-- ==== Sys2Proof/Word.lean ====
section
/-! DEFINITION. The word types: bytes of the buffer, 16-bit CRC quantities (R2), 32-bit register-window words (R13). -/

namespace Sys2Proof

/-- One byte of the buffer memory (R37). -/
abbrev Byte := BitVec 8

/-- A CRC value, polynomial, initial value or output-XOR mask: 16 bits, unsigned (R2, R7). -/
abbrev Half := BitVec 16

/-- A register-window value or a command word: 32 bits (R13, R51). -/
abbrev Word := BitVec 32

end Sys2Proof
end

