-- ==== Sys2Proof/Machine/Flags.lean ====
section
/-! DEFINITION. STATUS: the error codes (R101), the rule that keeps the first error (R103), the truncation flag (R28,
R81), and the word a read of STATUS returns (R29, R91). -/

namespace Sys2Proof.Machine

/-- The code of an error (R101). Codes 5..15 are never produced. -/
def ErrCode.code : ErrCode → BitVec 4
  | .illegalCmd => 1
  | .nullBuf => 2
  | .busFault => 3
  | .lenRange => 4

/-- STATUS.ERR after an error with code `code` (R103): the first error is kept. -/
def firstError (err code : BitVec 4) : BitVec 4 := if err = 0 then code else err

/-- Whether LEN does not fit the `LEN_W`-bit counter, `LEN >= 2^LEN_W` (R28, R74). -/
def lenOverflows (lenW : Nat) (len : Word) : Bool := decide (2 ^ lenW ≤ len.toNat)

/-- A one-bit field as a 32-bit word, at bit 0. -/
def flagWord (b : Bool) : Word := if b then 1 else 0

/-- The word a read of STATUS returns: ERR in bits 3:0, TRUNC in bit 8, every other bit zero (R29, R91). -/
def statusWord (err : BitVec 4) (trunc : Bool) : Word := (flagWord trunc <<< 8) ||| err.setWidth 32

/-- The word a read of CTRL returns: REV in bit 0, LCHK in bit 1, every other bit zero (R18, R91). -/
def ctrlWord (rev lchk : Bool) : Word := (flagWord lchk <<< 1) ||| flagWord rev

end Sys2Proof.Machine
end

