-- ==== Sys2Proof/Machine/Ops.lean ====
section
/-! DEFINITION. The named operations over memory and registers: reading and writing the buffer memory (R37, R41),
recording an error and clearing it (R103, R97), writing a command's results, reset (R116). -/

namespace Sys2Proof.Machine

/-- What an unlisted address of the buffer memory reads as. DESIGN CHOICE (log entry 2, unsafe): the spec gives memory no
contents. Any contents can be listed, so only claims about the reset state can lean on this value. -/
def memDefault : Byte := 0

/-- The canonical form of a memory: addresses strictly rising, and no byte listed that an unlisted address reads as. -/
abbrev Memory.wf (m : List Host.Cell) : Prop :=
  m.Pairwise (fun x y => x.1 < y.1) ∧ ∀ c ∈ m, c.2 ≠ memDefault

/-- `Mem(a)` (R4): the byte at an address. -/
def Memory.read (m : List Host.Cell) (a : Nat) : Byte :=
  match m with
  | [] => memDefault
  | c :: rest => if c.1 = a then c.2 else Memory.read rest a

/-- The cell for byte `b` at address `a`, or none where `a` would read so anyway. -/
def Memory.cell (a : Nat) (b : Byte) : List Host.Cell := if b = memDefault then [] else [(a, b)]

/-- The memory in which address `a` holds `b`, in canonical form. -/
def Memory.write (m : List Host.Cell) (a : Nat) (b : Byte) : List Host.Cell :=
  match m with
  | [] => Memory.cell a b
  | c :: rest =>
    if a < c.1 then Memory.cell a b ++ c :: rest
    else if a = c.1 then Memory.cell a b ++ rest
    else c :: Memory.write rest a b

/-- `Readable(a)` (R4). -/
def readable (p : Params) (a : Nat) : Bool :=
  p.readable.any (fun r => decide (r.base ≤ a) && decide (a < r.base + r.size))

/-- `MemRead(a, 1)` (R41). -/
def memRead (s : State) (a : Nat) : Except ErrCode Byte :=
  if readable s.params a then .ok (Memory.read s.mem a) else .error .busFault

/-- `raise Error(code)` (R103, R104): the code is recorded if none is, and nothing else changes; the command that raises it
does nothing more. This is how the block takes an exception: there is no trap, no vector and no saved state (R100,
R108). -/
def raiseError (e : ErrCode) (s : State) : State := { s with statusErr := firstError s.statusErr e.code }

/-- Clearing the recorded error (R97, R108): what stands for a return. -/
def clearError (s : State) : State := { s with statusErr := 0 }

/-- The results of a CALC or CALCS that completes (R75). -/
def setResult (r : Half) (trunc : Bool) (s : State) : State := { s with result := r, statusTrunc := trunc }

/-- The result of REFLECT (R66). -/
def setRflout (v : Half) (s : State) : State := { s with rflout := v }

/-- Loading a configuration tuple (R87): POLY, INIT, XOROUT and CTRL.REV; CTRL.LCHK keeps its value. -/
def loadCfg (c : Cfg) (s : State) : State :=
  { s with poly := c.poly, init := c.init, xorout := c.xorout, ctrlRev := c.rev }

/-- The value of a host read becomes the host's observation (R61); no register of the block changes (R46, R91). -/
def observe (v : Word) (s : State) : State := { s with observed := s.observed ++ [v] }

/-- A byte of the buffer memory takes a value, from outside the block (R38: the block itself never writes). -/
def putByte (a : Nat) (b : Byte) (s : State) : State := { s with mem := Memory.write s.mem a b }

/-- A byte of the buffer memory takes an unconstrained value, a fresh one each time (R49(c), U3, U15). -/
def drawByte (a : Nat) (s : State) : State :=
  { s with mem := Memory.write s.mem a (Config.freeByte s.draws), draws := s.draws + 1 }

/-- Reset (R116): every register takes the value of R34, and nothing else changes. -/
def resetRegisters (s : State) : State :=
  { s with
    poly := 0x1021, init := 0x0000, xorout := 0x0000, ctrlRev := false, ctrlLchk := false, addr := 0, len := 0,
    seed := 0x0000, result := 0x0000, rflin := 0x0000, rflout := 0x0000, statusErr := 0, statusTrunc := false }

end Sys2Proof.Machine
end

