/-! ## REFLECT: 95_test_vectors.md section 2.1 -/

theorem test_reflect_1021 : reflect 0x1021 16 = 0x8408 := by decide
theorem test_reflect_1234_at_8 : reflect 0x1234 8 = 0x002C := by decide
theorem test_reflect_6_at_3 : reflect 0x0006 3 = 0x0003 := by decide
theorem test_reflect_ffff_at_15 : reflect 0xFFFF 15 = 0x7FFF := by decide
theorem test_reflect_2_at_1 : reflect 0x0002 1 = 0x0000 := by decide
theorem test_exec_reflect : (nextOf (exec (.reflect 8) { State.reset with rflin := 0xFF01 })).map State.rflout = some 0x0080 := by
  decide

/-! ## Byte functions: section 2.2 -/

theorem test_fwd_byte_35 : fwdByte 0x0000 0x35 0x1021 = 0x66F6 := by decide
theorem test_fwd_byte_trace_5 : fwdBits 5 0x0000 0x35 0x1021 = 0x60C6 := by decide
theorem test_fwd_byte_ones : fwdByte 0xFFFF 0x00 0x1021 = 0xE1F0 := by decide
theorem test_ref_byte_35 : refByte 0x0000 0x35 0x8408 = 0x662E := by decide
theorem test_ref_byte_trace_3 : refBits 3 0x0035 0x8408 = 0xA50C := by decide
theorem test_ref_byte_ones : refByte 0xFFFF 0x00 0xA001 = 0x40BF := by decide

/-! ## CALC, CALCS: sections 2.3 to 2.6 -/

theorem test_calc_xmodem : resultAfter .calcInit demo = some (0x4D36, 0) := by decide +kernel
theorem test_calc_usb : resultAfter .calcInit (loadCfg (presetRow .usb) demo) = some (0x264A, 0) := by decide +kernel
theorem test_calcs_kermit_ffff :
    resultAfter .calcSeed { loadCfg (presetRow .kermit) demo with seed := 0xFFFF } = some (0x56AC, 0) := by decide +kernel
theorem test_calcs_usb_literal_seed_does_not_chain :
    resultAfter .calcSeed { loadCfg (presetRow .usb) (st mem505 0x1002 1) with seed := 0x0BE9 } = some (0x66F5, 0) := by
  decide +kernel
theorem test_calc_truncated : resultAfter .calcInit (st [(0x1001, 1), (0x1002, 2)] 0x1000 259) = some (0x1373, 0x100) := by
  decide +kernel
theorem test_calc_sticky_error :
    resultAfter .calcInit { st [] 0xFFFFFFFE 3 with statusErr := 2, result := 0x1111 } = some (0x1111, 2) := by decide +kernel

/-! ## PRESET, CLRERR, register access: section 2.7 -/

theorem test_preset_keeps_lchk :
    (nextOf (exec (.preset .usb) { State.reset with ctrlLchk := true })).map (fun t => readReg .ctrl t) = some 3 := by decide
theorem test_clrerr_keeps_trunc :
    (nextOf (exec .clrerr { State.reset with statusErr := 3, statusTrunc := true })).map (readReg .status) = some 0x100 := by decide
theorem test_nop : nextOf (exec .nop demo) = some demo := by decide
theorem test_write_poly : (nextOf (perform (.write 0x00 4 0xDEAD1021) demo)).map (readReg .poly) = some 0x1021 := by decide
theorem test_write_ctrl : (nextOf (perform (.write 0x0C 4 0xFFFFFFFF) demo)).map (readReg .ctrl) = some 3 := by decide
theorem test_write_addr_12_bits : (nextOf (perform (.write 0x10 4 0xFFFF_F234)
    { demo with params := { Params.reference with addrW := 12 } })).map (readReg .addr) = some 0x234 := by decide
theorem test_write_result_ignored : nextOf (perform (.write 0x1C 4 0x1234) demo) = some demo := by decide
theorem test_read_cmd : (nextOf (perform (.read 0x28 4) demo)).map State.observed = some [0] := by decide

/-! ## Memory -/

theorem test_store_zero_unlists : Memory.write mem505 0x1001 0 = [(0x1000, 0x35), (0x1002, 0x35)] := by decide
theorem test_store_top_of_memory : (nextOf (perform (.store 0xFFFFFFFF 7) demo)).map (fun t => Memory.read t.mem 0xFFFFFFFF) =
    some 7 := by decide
################
* **What you need to do**
Give the number of lines in the data that include the string "none", please, and nothing else.

* **Solution**
2